Laut der Studie von Professorin Becker würden 24 Prozent der Befragten eine Petition gegen die Corona-Einschränkungen unterschreiben, 18 Prozent würden an einem Online-Protest teilnehmen und neun Prozent wären bereit, auf die Straße zu gehen. „Die Intention an Protesten gegen die Einschränkungen der Grundrechte teilzunehmen ist in Ostdeutschland höher als in Westdeutschland“, sagt Becker.

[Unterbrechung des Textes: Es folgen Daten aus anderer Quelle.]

/-! ## Lines -/

theorem countCorrected_held {r0 : State} (s : State) (line dev : Nat) (hC : Held r0 s) : Held r0 (countCorrected s
    line dev) := by
  unfold countCorrected
  simp (maxDischargeDepth := 60) only [hC, onCh_held, record_held, ite_held]
theorem corrected_held {r0 : State} (line dev : Nat) (typ : Fin 16) (req : MasterId) (s : State) (hC : Held r0 s) :
    Held r0 (corrected line dev typ req s) := by
  unfold corrected
  simp (maxDischargeDepth := 60) only [hC, countCorrected_held, raise_held, free_held]
theorem correctedFree_held {r0 : State} (line : Nat) (typ : Fin 16) (req : MasterId) (s : State) (hC : Held r0 s) :
    Held r0 (correctedFree line typ req s) := by
  unfold correctedFree
  simp (maxDischargeDepth := 60) only [hC, corrected_held, free_held]
theorem uncorrectable_held {r0 : State} (line : Nat) (syn : BitVec 16) (typ : Fin 16) (req : MasterId) (s : State)
    (hC : Held r0 s) : Held r0 (uncorrectable line syn typ req s) := by
  unfold uncorrectable
  simp (maxDischargeDepth := 60) only [hC, onCh_held, raise_held, setPoison_held]
theorem dramLine_held {r0 : State} (line : Nat) (res : DramRead) (typ : Fin 16) (req : MasterId) (s : State) (hC :
    Held r0 s) : Held r0 (dramLine line res typ req s) := by
  unfold dramLine
  (repeat' split) <;> simp (maxDischargeDepth := 60) only [hC, corrected_held, correctedFree_held,
      uncorrectable_held]
theorem queueRead_held {r0 : State} (page : Nat) (op : FlashOp) (s : State) (hC : Held r0 s) : Held r0 (queueRead
    page op s) := by
  unfold queueRead
  (repeat' split) <;> simp (maxDischargeDepth := 60) only [hC, onFl_held]
theorem startRepair_held {r0 : State} (line : Nat) (s : State) (hC : Held r0 s) : Held r0 (startRepair line s) := by
  unfold startRepair
  simp (maxDischargeDepth := 60) only [hC, queueRead_held, setPoison_held]
theorem scrubLine_held {r0 : State} (line : Nat) (res : DramRead) (s : State) (hC : Held r0 s) : Held r0 (scrubLine
    line res s) := by
  unfold scrubLine
  (repeat' split) <;> simp (maxDischargeDepth := 60) only [hC, corrected_held, correctedFree_held,
      startRepair_held, uncorrectable_held]
theorem startFetch_held {r0 : State} (page : Nat) (s : State) (hC : Held r0 s) : Held r0 (startFetch page s) := by
  unfold startFetch
  simp (maxDischargeDepth := 60) only [hC, State.onRst_held, queueRead_held, ite_held]
theorem holdRead_held {r0 : State} (h : Fin 2) (id line : Nat) (why : RWait) (s : State) (hC : Held r0 s) : Held r0
    (holdRead h id line why s) := by
  unfold holdRead
  simp (maxDischargeDepth := 60) only [hC, State.onWb_held]
theorem answer_held {r0 : State} (h : Fin 2) (id line : Nat) (s : State) (hC : Held r0 s) : Held r0 (answer h id
    line s) := by
  unfold answer
  simp (maxDischargeDepth := 60) only [hC, say_held]
theorem answerPoison_held {r0 : State} (h : Fin 2) (id : Nat) (s : State) (hC : Held r0 s) : Held r0 (answerPoison
    h id s) := by
  unfold answerPoison
  simp (maxDischargeDepth := 60) only [hC, say_held, free_held]
theorem serveRead_held {r0 : State} (h : Fin 2) (id line : Nat) (res : DramRead) (s : State) (hC : Held r0 s) :
    Held r0 (serveRead h id line res s) := by
  unfold serveRead
  (repeat' split) <;> simp (maxDischargeDepth := 60) only [hC, answer_held, corrected_held, correctedFree_held,
      holdRead_held, startRepair_held, uncorrectable_held]
theorem answerHeld_held {r0 : State} (r : PendingRead) (s : State) (hC : Held r0 s) : Held r0 (answerHeld r s) := by
  unfold answerHeld
  simp (maxDischargeDepth := 60) only [hC, say_held, ite_held]
theorem release_held {r0 : State} (p : PendingRead → Bool) (s : State) (hC : Held r0 s) : Held r0 (release p s) :=
    by
  unfold release
  simp_all (maxDischargeDepth := 60) [State.onWb_held, answerHeld_held, held_foldl]
theorem setRestored_held {r0 : State} (page : Nat) (s : State) (hC : Held r0 s) : Held r0 (setRestored page s) := by
  unfold setRestored
  simp (maxDischargeDepth := 60) only [hC, State.onRst_held]
theorem releaseWrites_held {r0 : State} (page n : Nat) (s : State) (hC : Held r0 s) : Held r0 (releaseWrites page n s) := by
  induction n generalizing s with
  | zero => exact hC
  | succ n ih =>
    unfold releaseWrites
    split
    · exact hC
    · apply ih
      simp (maxDischargeDepth := 60) only [hC, admitEntry_held, onEntry_held, overshootEntry_held, testOrWait_held,
        ite_held]

/-! ## Outflow -/

theorem choose_held {r0 : State} (s : State) (hC : Held r0 s) : Held r0 (choose s) := by
  unfold choose
  simp (maxDischargeDepth := 60) only [hC, State.onPm_held]
theorem markBatch_held {r0 : State} (pages : List Nat) (s : State) (hC : Held r0 s) : Held r0 (markBatch pages s)
    := by
  unfold markBatch
  simp_all (maxDischargeDepth := 60) [State.onPm_held, markOne_held, held_foldl]
theorem markDrainingOp_held {r0 : State} (pages : List Nat) (s : State) (hC : Held r0 s) : Held r0 (markDrainingOp
    pages s) := by
  unfold markDrainingOp
  simp (maxDischargeDepth := 60) only [hC, choose_held, markBatch_held, ite_held]
theorem execMarkDraining_held {r0 : State} (pages : List Nat) (s : State) (hC : Held r0 s) : HeldO r0
    (execMarkDraining pages s) := by
  unfold execMarkDraining
  simp (maxDischargeDepth := 60) only [hC, finish_held, markDrainingOp_held, heldO_next, iteO_held]
theorem completeDrainOp_held {r0 : State} (tag seg unit : Nat) (s : State) (hC : Held r0 s) : Held r0
    (completeDrainOp tag seg unit s) := by
  unfold completeDrainOp
  simp (maxDischargeDepth := 60) only [hC, State.onPm_held, completeOne_held, ite_held]
theorem execCompleteDrain_held {r0 : State} (tag seg unit : Nat) (s : State) (hC : Held r0 s) : HeldO r0
    (execCompleteDrain tag seg unit s) := by
  unfold execCompleteDrain
  simp (maxDischargeDepth := 60) only [hC, completeDrainOp_held, finish_held, heldO_next, iteO_held]
theorem failDrainOp_held {r0 : State} (tag : Nat) (s : State) (hC : Held r0 s) : Held r0 (failDrainOp tag s) := by
  unfold failDrainOp
  simp (maxDischargeDepth := 60) only [hC, State.onPm_held, failOne_held]
theorem execFailDrain_held {r0 : State} (tag : Nat) (s : State) (hC : Held r0 s) : HeldO r0 (execFailDrain tag s)
    := by
  unfold execFailDrain
  simp (maxDischargeDepth := 60) only [hC, failDrainOp_held, finish_held, heldO_next, iteO_held]
theorem walkOp_held {r0 : State} (slot : Fin 16) (st : PState) (s : State) (hC : Held r0 s) : Held r0 (walkOp slot
    st s) := by
  unfold walkOp
  simp (maxDischargeDepth := 60) only [hC, State.onPm_held]
theorem execMapWalkRequest_held {r0 : State} (slot : Fin 16) (st : PState) (s : State) (hC : Held r0 s) : HeldO r0
    (execMapWalkRequest slot st s) := by
  unfold execMapWalkRequest
  simp (maxDischargeDepth := 60) only [hC, walkOp_held, heldO_next, iteO_held]
theorem execMapWalkBatch_held {r0 : State} (s : State) (hC : Held r0 s) : HeldO r0 (execMapWalkBatch s) := by
  unfold execMapWalkBatch
  (repeat' split) <;> simp (maxDischargeDepth := 60) only [hC, State.onPm_held, choose_held, heldO_next]
theorem lineError_held {r0 : State} (line : Nat) (s : State) (hC : Held r0 s) : Held r0 (lineError line s) := by
  unfold lineError
  simp (maxDischargeDepth := 60) only [hC, State.onPm_held, rebuildLine_held, ite_held]
theorem execMapLineRebuild_held {r0 : State} (line : Nat) (s : State) (hC : Held r0 s) : HeldO r0
    (execMapLineRebuild line s) := by
  unfold execMapLineRebuild
  simp (maxDischargeDepth := 60) only [hC, finish_held, lineError_held, raise_held, heldO_next, iteO_held]
theorem recount_held {r0 : State} (s : State) (hC : Held r0 s) : Held r0 (recount s) := by
  unfold recount
  simp (maxDischargeDepth := 60) only [hC, State.onPm_held]
theorem execRecountDone_held {r0 : State} (s : State) (hC : Held r0 s) : HeldO r0 (execRecountDone s) := by
  unfold execRecountDone
  simp (maxDischargeDepth := 60) only [hC, finish_held, recount_held, retest_held, retireEmpty_held,
      weirCheck_held, heldO_next, iteO_held]
theorem entryError_held {r0 : State} (page : Nat) (s : State) (hC : Held r0 s) : Held r0 (entryError page s) := by
  unfold entryError
  simp (maxDischargeDepth := 60) only [hC, State.onPm_held, dropMapping_held, placeLost_held, ite_held]
theorem execMappingEntryError_held {r0 : State} (page : Nat) (s : State) (hC : Held r0 s) : HeldO r0
    (execMappingEntryError page s) := by
  unfold execMappingEntryError
  simp (maxDischargeDepth := 60) only [hC, entryError_held, finish_held, raise_held, heldO_next, iteO_held]
theorem startCompaction_held {r0 : State} (s : State) (hC : Held r0 s) : Held r0 (startCompaction s) := by
  unfold startCompaction
  simp (maxDischargeDepth := 60) only [hC, State.onLog_held, ite_held]
theorem execDirtyLogChunkMove_held {r0 : State} (s : State) (hC : Held r0 s) : HeldO r0 (execDirtyLogChunkMove s)
    := by
  unfold execDirtyLogChunkMove
  simp (maxDischargeDepth := 60) only [hC, State.onLog_held, startCompaction_held, heldO_next, iteO_held]
theorem emitEntry_held {r0 : State} (s : State) (e : LogEntry) (hC : Held r0 s) : Held r0 (emitEntry s e) := by
  unfold emitEntry
  simp (maxDischargeDepth := 60) only [hC, State.onLog_held, logAppend_held, ite_held]
theorem compact_held {r0 : State} (n : Nat) (s : State) (hC : Held r0 s) : Held r0 (compact n s) := by
  unfold compact
  simp_all (maxDischargeDepth := 60) [State.onLog_held, emitEntry_held, held_foldl]
theorem execLogCompactionDone_held {r0 : State} (s : State) (hC : Held r0 s) : HeldO r0 (execLogCompactionDone s)
    := by
  unfold execLogCompactionDone
  (repeat' split) <;> simp (maxDischargeDepth := 60) only [hC, compact_held, finish_held, heldO_next]
theorem execCheckpointTimer_held {r0 : State} (s : State) (hC : Held r0 s) : HeldO r0 (execCheckpointTimer s) := by
  unfold execCheckpointTimer
  simp (maxDischargeDepth := 60) only [hC, State.onLake_held, countOrphans_held, heldO_next, iteO_held]
theorem checkpointOp_held {r0 : State} (w : ChunkWrite) (dir : Nat × Nat) (s : State) (hC : Held r0 s) : Held r0
    (checkpointOp w dir s) := by
  unfold checkpointOp
  simp (maxDischargeDepth := 60) only [hC, State.onLake_held, State.onPm_held, commit_held]
theorem execCheckpoint_held {r0 : State} (s : State) (hC : Held r0 s) : HeldO r0 (execCheckpoint s) := by
  unfold execCheckpoint
  (repeat' split) <;> simp (maxDischargeDepth := 60) only [hC, checkpointOp_held, finish_held, heldO_next]
theorem completeSettle_held {r0 : State} (s : State) (hC : Held r0 s) : Held r0 (completeSettle s) := by
  unfold completeSettle
  simp (maxDischargeDepth := 60) only [hC, State.onHost_held, State.onPm_held, sprintCheck_held, vector_held]
theorem settleOp_held {r0 : State} (s : State) (hC : Held r0 s) : Held r0 (settleOp s) := by
  unfold settleOp
  simp (maxDischargeDepth := 60) only [hC, commit_held, completeSettle_held]
theorem execSettled_held {r0 : State} (s : State) (hC : Held r0 s) : HeldO r0 (execSettled s) := by
  unfold execSettled
  simp (maxDischargeDepth := 60) only [hC, finish_held, settleOp_held, heldO_next, iteO_held]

Getrieben vom Ungerechtigkeitsempfinden

Doch auch wenn nur ein kleiner Teil der Befragten wirklich auf die Straße gehen würde, dürften manche Demonstranten das Gefühl haben, für eine größere Masse an Menschen zu sprechen. Bestärkt könnten sie sich von der insgesamt schwindenden Akzeptanz der Deutschen für die Anti-Corona-Maßnahmen fühlen. So zeigt eine Online-Studie der Uni Mannheim, dass nicht einmal die Hälfte, rund 48 Prozent, die Schließung der EU-Grenzen noch für sinnvoll hält. Die Schließung öffentlicher Einrichtungen hält nur jeder Dritte für richtig. Das Verbot von Großveranstaltungen begrüßen hingegen 84 Prozent.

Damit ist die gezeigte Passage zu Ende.